● ACTION ITEM: Lines where the string "reference" appears are to be copied from the entries below.

● RECORDS SHOWN:
*-*-*
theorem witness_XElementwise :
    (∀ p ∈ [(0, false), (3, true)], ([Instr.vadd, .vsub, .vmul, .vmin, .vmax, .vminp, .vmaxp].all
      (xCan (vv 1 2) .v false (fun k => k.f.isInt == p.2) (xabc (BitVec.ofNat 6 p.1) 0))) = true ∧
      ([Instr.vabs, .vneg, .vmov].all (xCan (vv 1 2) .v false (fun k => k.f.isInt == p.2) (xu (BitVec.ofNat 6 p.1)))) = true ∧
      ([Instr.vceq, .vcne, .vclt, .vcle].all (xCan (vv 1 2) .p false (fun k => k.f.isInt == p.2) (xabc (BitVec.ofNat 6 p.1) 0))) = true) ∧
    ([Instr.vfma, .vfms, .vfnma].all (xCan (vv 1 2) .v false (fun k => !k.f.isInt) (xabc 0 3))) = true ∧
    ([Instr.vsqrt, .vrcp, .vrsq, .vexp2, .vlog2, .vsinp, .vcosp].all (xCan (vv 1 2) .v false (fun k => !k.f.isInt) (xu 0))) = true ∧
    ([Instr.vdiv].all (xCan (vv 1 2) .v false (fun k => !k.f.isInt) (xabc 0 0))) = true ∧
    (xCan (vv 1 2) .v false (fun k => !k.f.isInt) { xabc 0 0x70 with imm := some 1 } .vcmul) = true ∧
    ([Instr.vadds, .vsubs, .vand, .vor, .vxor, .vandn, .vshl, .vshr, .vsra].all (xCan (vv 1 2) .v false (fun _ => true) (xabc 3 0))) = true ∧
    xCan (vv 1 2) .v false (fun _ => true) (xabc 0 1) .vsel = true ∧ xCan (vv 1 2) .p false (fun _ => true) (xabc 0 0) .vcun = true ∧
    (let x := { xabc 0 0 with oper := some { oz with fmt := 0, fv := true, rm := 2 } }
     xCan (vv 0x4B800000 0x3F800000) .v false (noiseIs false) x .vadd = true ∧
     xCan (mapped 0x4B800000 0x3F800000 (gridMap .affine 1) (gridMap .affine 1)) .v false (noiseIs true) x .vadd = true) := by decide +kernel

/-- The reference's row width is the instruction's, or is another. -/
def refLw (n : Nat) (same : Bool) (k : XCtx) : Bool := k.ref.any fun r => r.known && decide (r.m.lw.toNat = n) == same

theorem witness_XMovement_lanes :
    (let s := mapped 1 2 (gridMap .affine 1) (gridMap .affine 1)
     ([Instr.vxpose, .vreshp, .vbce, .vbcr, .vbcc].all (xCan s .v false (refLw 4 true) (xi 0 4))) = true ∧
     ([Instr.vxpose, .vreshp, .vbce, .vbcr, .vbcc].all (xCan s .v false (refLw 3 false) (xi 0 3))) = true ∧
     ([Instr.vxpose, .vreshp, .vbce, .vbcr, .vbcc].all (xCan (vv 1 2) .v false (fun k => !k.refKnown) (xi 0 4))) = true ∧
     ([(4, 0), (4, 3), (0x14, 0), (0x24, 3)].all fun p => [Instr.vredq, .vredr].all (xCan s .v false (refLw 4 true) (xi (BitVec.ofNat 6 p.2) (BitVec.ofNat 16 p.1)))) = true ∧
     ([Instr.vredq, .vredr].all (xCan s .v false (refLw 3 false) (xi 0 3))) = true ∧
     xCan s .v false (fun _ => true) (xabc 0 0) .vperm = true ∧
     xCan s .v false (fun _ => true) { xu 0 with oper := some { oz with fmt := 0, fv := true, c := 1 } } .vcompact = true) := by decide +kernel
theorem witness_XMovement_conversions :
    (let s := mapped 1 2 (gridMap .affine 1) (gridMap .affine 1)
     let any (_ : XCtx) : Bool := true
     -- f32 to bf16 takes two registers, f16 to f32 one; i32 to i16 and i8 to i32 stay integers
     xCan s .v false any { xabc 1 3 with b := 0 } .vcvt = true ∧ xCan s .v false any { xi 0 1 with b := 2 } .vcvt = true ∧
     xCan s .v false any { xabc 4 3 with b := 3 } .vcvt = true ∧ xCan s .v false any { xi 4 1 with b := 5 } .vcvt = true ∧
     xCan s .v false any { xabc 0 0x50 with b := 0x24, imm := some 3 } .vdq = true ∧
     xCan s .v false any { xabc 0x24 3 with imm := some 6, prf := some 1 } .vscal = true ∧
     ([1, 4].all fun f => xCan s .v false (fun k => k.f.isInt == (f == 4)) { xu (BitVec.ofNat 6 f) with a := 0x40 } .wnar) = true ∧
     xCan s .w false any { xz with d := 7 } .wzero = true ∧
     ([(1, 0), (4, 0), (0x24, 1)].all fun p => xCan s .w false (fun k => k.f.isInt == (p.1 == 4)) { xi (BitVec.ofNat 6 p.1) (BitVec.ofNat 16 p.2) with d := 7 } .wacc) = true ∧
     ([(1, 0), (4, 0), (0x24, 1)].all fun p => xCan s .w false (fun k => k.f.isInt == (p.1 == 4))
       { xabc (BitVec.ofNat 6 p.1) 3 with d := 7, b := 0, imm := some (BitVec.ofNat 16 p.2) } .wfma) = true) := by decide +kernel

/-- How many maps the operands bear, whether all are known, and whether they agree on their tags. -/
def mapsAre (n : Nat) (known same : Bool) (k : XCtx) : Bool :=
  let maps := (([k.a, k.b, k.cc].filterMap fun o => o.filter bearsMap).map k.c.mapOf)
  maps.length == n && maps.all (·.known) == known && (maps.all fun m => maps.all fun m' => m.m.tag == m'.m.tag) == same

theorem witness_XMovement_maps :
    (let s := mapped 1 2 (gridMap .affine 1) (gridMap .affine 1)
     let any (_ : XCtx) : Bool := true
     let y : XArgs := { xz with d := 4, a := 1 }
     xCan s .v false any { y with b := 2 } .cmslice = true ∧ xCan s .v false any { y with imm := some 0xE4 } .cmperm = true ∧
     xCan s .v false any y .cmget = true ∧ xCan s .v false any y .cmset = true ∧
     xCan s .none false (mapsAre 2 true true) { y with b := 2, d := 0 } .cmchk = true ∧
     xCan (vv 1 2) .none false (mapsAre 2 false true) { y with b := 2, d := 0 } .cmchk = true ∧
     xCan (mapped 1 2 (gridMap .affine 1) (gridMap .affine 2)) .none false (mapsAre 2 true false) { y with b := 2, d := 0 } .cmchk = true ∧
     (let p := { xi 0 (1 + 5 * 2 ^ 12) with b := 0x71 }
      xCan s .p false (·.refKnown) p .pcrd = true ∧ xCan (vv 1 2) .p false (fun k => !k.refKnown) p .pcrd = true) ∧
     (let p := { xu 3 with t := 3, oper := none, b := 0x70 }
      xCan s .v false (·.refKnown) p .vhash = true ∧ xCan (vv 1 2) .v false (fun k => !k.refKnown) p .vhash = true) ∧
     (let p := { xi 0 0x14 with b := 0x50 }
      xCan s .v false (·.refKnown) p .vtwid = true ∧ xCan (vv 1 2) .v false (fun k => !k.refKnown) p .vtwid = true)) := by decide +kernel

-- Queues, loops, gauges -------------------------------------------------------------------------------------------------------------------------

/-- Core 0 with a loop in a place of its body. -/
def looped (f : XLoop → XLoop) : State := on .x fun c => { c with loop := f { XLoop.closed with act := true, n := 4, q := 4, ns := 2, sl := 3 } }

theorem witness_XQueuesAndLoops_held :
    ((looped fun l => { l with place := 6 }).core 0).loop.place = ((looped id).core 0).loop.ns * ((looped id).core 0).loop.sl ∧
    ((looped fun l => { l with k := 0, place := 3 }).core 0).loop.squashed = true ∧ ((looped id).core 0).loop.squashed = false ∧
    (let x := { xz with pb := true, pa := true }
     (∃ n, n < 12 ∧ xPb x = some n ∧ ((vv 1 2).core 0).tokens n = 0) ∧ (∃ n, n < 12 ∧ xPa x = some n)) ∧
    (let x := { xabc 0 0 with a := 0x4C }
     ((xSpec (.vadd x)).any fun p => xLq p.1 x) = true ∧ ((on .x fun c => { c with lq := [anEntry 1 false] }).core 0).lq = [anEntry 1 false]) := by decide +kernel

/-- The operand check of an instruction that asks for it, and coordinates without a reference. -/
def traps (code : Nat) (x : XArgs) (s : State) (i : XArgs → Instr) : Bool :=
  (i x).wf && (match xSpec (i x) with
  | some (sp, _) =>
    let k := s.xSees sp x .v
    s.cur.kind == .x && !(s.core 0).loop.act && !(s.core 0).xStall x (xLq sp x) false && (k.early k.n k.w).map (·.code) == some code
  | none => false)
*-*-*
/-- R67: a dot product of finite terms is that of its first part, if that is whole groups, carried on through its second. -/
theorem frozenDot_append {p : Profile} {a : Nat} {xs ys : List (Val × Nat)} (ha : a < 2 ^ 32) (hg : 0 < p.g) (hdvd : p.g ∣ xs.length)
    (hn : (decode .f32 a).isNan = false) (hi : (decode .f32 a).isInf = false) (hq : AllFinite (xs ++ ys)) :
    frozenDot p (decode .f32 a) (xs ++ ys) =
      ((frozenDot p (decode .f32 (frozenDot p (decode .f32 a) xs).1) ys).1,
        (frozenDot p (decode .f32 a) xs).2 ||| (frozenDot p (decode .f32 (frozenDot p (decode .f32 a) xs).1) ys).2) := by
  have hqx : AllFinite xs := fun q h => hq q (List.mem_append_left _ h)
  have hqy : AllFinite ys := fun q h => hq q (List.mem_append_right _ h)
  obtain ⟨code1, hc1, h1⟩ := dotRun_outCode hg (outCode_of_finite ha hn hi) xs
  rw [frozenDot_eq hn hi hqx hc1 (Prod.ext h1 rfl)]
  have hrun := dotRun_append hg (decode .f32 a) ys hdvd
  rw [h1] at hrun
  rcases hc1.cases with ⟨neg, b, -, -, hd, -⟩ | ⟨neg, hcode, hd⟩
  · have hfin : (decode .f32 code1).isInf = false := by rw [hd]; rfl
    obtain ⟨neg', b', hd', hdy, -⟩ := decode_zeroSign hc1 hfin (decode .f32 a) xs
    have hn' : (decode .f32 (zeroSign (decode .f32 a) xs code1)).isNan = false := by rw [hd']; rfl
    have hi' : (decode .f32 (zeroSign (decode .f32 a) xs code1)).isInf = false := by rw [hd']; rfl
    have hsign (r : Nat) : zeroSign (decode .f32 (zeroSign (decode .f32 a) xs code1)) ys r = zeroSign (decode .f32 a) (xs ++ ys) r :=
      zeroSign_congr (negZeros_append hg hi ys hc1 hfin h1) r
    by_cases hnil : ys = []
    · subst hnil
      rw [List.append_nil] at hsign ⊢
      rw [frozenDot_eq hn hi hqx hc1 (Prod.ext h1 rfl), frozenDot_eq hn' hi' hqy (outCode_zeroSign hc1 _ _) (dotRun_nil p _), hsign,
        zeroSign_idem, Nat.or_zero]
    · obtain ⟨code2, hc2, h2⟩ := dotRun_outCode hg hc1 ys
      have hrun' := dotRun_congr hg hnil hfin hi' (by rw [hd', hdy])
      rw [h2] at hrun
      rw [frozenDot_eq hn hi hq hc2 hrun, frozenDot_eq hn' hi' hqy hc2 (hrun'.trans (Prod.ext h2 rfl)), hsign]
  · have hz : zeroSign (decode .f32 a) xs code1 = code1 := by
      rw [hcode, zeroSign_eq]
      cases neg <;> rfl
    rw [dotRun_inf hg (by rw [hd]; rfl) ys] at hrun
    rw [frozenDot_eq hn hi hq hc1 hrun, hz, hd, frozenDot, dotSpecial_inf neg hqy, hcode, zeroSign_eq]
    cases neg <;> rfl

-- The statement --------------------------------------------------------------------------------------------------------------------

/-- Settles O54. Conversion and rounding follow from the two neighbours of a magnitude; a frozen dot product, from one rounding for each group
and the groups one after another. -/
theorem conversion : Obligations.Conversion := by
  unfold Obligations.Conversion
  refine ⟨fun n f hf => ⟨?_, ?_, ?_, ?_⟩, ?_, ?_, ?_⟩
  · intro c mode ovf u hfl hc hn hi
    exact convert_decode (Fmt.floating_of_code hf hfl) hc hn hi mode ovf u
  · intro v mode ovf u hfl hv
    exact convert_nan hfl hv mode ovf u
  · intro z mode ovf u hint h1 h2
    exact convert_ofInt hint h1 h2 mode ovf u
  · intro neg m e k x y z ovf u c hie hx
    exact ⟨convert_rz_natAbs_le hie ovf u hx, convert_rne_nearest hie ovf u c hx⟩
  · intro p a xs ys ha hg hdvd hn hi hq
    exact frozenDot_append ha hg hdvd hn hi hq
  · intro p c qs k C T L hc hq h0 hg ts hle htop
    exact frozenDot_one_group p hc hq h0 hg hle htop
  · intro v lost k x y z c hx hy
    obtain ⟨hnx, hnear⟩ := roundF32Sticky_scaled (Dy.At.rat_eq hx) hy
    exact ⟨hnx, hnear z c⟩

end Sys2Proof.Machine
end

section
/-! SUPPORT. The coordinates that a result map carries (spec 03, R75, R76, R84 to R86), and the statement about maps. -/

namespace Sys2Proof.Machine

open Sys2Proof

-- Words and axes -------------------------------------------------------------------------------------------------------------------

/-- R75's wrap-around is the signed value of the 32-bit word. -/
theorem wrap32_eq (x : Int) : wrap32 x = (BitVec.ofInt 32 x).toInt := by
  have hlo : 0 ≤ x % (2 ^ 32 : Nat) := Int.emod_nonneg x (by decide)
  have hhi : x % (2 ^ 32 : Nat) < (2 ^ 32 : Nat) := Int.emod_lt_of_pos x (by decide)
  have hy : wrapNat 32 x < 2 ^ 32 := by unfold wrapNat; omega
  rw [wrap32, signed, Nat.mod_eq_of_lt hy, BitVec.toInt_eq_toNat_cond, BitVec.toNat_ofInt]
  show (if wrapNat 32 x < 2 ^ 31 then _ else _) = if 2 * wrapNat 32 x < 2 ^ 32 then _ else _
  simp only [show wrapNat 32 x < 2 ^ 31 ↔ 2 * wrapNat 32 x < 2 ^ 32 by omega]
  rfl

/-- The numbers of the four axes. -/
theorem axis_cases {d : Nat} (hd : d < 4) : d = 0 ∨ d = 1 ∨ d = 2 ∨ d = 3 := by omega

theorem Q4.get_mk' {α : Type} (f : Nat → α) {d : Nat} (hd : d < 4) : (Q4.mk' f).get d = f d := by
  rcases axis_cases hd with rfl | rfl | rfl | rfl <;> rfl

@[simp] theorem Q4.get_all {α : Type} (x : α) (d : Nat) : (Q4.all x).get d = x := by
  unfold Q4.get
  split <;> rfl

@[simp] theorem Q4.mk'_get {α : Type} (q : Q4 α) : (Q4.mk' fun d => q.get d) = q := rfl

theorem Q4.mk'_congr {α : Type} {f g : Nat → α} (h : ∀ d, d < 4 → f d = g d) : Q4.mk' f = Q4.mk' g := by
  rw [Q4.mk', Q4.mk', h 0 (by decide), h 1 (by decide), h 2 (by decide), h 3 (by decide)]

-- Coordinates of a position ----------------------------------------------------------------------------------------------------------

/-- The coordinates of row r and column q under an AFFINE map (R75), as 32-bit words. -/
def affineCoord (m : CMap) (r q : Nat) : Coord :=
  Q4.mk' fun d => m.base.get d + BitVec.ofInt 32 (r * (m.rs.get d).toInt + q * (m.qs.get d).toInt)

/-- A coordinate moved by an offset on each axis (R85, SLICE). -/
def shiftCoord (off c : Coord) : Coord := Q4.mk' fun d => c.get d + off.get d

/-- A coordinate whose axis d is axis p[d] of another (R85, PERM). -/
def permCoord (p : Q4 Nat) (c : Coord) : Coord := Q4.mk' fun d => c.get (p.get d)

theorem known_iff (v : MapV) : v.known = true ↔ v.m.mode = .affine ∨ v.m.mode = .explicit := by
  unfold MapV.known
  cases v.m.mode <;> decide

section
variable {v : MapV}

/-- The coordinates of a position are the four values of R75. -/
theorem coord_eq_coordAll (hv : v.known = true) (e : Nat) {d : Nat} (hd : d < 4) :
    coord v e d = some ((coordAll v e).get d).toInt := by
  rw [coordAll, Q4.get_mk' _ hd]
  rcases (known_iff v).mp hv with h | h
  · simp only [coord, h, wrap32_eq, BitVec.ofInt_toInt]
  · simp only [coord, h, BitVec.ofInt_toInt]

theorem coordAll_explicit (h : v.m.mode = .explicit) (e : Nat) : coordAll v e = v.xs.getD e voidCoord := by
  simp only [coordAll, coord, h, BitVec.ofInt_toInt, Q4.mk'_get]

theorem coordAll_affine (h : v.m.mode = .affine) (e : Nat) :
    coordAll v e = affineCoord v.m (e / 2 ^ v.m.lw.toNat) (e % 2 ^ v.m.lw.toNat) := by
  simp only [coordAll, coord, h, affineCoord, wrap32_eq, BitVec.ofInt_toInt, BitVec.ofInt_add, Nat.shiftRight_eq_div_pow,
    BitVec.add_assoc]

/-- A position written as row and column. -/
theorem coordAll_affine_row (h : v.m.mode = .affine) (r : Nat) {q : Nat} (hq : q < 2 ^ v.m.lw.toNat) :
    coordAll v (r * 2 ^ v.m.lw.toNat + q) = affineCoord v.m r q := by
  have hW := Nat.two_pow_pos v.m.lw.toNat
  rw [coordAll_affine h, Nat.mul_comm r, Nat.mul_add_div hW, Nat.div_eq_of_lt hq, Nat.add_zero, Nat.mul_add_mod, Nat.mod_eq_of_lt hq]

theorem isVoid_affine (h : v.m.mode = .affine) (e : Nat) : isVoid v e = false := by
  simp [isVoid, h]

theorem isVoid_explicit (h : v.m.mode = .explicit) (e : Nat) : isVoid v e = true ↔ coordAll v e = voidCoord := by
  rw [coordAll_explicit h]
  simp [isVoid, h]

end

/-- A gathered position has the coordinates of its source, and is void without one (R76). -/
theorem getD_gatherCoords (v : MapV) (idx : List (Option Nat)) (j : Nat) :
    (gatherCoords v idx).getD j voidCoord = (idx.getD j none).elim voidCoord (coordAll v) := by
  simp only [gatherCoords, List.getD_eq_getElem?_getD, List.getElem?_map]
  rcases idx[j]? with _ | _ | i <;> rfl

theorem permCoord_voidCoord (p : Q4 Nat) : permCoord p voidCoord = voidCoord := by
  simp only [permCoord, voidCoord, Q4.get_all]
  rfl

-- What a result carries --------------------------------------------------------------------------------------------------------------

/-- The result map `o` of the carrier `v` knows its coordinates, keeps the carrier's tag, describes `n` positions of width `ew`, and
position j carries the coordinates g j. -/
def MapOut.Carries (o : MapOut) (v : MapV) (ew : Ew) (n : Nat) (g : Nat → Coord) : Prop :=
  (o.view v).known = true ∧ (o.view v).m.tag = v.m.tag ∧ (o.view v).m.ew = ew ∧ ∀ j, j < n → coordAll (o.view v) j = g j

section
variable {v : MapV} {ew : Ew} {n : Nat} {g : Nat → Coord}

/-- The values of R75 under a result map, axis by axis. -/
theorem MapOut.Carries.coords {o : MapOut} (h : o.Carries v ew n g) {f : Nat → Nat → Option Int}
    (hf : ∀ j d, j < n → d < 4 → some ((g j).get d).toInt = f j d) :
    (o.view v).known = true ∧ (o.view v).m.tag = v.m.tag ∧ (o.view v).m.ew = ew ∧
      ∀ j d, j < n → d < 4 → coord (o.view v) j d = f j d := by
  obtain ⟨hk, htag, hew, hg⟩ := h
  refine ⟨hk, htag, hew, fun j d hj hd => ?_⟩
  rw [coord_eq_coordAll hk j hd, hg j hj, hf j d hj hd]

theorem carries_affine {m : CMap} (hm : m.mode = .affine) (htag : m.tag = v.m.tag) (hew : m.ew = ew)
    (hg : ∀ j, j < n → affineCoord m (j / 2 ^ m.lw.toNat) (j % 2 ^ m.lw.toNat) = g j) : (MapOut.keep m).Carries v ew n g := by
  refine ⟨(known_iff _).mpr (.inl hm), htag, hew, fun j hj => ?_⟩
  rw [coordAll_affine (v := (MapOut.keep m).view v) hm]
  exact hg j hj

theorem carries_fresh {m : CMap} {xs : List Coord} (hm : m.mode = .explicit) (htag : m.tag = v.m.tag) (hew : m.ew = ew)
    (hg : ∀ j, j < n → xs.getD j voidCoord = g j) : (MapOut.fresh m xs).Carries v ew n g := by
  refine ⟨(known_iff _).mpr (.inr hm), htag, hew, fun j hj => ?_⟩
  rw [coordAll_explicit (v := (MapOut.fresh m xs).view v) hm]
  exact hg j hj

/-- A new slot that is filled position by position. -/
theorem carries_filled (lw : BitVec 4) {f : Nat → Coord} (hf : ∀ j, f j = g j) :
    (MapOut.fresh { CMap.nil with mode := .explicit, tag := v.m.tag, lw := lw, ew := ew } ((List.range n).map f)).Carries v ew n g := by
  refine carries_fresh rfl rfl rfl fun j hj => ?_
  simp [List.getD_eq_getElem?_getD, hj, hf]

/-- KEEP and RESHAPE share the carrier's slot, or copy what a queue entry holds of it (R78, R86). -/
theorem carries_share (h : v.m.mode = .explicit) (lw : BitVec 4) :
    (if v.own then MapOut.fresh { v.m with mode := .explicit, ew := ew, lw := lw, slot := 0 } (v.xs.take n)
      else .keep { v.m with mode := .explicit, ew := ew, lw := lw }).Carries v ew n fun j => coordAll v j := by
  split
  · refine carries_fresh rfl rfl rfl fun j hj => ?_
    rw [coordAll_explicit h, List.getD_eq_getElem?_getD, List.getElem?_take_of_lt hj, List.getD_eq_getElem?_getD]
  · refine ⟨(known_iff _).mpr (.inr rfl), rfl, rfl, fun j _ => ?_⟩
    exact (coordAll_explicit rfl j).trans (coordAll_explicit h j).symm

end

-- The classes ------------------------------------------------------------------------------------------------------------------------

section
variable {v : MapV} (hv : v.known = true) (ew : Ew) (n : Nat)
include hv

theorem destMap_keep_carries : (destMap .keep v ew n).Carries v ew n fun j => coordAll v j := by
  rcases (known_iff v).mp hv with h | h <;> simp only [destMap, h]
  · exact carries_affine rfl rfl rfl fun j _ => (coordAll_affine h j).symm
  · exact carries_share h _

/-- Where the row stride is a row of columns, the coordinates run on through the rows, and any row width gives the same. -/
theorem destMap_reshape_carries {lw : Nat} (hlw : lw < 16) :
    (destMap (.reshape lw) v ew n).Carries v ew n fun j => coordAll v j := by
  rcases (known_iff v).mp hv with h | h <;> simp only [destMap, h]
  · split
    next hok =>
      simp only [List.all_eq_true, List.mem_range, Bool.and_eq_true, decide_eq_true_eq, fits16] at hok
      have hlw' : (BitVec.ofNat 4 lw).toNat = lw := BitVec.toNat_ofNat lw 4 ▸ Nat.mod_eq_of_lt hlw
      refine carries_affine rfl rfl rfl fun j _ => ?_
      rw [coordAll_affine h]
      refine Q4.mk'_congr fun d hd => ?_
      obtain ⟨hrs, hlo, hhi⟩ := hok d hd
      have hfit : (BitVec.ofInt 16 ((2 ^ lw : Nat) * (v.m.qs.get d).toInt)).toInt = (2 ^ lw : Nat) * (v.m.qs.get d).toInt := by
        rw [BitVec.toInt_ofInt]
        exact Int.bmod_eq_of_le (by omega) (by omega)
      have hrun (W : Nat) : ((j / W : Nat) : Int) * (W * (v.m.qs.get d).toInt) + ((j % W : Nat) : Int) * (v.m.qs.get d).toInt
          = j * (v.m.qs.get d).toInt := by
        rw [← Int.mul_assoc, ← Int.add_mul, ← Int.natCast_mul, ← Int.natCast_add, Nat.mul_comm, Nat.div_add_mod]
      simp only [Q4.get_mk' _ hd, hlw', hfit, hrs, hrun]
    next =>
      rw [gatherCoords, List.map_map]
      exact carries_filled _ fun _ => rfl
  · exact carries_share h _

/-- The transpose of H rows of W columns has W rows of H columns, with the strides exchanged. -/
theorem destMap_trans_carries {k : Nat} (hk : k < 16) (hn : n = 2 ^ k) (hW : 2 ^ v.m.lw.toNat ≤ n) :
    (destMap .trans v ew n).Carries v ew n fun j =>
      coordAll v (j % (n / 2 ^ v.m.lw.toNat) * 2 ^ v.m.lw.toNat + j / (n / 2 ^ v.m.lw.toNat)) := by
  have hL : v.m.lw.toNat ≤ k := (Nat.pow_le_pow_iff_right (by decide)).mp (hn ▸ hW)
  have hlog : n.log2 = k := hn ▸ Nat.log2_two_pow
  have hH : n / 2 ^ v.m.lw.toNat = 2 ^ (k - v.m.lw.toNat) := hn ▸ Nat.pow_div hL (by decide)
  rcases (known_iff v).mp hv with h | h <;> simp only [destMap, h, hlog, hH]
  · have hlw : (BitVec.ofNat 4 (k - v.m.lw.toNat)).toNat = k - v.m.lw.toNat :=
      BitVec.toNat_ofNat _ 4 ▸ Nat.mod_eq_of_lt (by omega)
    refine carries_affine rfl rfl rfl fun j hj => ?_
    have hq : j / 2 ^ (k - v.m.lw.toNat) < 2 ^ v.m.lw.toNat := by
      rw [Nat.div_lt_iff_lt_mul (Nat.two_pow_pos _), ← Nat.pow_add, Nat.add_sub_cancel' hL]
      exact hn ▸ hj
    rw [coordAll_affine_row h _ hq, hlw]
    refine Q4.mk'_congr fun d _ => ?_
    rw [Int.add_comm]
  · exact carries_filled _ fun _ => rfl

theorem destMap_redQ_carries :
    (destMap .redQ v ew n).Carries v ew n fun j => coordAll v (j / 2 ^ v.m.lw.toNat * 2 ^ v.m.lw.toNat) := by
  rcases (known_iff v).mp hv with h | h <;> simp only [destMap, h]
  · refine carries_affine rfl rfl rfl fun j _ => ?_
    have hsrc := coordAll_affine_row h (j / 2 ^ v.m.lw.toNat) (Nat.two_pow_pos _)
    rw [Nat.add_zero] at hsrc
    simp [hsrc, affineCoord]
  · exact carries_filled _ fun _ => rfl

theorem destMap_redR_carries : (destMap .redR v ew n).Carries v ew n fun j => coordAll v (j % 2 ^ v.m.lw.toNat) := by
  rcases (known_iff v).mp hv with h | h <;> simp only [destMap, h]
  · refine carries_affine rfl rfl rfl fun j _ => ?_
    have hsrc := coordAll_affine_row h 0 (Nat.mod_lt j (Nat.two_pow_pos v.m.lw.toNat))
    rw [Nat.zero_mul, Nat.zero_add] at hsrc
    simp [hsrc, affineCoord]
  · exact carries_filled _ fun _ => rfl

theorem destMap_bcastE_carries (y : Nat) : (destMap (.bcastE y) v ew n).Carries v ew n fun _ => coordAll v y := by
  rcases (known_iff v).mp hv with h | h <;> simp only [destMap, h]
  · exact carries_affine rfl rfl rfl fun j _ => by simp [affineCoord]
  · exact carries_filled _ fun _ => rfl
*-*-*
● SOLUTION BELOW:
/-- The reference's row width is the instruction's, or is another. -/
/-- The operand check of an instruction that asks for it, and coordinates without a reference. -/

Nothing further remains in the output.